* **Exercise objective**:
Take the line that contains "prev := (List.range" and all lines after it, up to and including the last line of the data, and write them out exactly; nothing else belongs in the answer.

(Entries taken from a collection)

▼

/-! ### Period starts (R232) -/

/-- A test or recheck sequence ends 32 ms after it began (R249, R255). -/
def sequenceEnd (s : State) : State :=
  if s.saf.seq = 0 ∨ s.since s.saf.seqAt < 32000 then s
  else
    let s := if s.saf.seq = 1 then
        let s := [0, 1].foldl (fun s l => s.modLane l fun x => { x with tpOk := Nat.xor (Nat.land x.tpDiffer 3) 3 }) s
        (s.incWrap Reg.SAF_TEST_STATUS_SEQUENCES).modSaf fun x => { x with seqEnd := some s.optime, seqEnds := x.seqEnds + 1 }
      else s.modSaf fun x => { x with
        recheck := Nat.land x.recheck (Nat.xor x.recheckSet 1023), recheckDue := Nat.land x.recheckDue (Nat.xor x.recheckSet 1023) }
    (s.wb Reg.SAF_TEST_STATUS_RUNNING false).modSaf fun x => { x with seq := 0, recheckSet := 0, slotAt := none }

/-- A PARTNER output of a released module, whose OUT_STUCK and OUT_CROSS are not judged and whose pulses are skipped (R365). -/
def State.releasedOut (s : State) (l o : Nat) : Bool :=
  s.rb Reg.MIR_STATUS_RELEASED && s.parB l (Reg.SAF_OUT_CFG_PARTNER o)

/-- A pole's pulse is skipped: the output is not energized, not marked TEST_EN, held by a fault, or a PARTNER output of a released
module (R250, R365). -/
def State.pulseSkipped (s : State) (l o : Nat) : Bool :=
  !s.energized l o || !s.parB l (Reg.SAF_OUT_CFG_TEST_EN o) || bitAt (s.faultHold l) o || s.releasedOut l o

/-- The lane whose slot a slot is (Table 08-7); the last eight hold no pulse. -/
def slotLane (slot : Nat) : Nat := if (10 ≤ slot ∧ slot < 20) ∨ slot = 22 ∨ slot = 23 then 1 else 0

/-- A slot of the running sequence begins with a period of a lane whose index is a multiple of 4; whether its pole's pulse is
skipped is judged now, by the lane whose slot it is (R249, R250). -/
def slotBegin (l : Nat) (s : State) : State :=
  let k := s.since s.saf.seqAt / 1000
  if s.saf.seq = 0 ∨ (s.lane l).period % 4 ≠ 0 ∨ 32 ≤ k then s
  else
    let s := if l = 0 then s.w Reg.SAF_TEST_STATUS_SLOT k else s
    if slotLane k = l then
      s.modSaf fun x => { x with slotAt := some k, slotSkip := decide (k < 20) && s.pulseSkipped l (k % 10) }
    else s

/-- A lane begins its period at an instant and sends its record (R232); k is the index of its first period. -/
def laneBegin (l k : Nat) (at_ : Time) (volts : List Nat) (s : State) : State :=
  let s := s.modLane l fun x => { x with
    started := true
    period := if x.started then (x.period + 1) % 2 ^ 32 else k
    firstAt := if x.started then x.firstAt else at_
    startAt := at_
    prev := (List.range 5).map fun j => nth x.samples j 0
    samples := []
    prevFast := x.fast
    fast := 0
    rb := s.readPoles l volts
    sentCur := x.brakes.map LaneBrake.current
    compared := false }
  let s := slotBegin l (overrideApply l (if l = 0 then sequenceEnd s else s))
  let r := s.laneRecord l
  s.modLane l fun x => { x with sent := r, resetLeft := x.resetLeft - 1, aborted := false }

/-- Lane A's period k begins at lane A cycle 50,000 × k from its first, 250 µs after period k − 1; the first is the first exchange
of step 4 (R232). -/
def laneAStart (volts : List Nat) (s : State) : State :=
  let x := s.lane 0
  if x.started then
    if 250 ≤ s.since x.startAt then laneBegin 0 0 (x.startAt + 250) volts s else s
  else if s.img.loaded then laneBegin 0 0 s.optime volts s
  else s

/-- Lane B's period begins on the arrival of lane A's record, held within 24,750 to 25,250 bc of its previous start; its first
begins on the first record of lane A that reaches it, whose index it takes (R232). bc is what its clock has counted since its
previous start. -/
def laneBStart (bc : Nat) (volts : List Nat) (s : State) : State :=
  let x := s.lane 1
  match x.started, x.inbox with
  | false, some r => if r.lane = laneCode 0 then laneBegin 1 r.seq s.optime volts s else s
  | false, none => s
  | true, r =>
    let arrived := match r with
      | some r => r.seq == (x.period + 1) % 65536
      | none => false
    if arrived && decide (24750 ≤ bc) then laneBegin 1 0 s.optime volts s
    else if 25250 ≤ bc then (laneBegin 1 0 s.optime volts s).modLane 1 fun x => { x with noRecord := true }
    else s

▲

* **Response to this task**:
    prev := (List.range 5).map fun j => nth x.samples j 0
    samples := []
    prevFast := x.fast
    fast := 0
    rb := s.readPoles l volts
    sentCur := x.brakes.map LaneBrake.current
    compared := false }
  let s := slotBegin l (overrideApply l (if l = 0 then sequenceEnd s else s))
  let r := s.laneRecord l
  s.modLane l fun x => { x with sent := r, resetLeft := x.resetLeft - 1, aborted := false }

/-- Lane A's period k begins at lane A cycle 50,000 × k from its first, 250 µs after period k − 1; the first is the first exchange
of step 4 (R232). -/
def laneAStart (volts : List Nat) (s : State) : State :=
  let x := s.lane 0
  if x.started then
    if 250 ≤ s.since x.startAt then laneBegin 0 0 (x.startAt + 250) volts s else s
  else if s.img.loaded then laneBegin 0 0 s.optime volts s
  else s

/-- Lane B's period begins on the arrival of lane A's record, held within 24,750 to 25,250 bc of its previous start; its first
begins on the first record of lane A that reaches it, whose index it takes (R232). bc is what its clock has counted since its
previous start. -/
def laneBStart (bc : Nat) (volts : List Nat) (s : State) : State :=
  let x := s.lane 1
  match x.started, x.inbox with
  | false, some r => if r.lane = laneCode 0 then laneBegin 1 r.seq s.optime volts s else s
  | false, none => s
  | true, r =>
    let arrived := match r with
      | some r => r.seq == (x.period + 1) % 65536
      | none => false
    if arrived && decide (24750 ≤ bc) then laneBegin 1 0 s.optime volts s
    else if 25250 ≤ bc then (laneBegin 1 0 s.optime volts s).modLane 1 fun x => { x with noRecord := true }
    else s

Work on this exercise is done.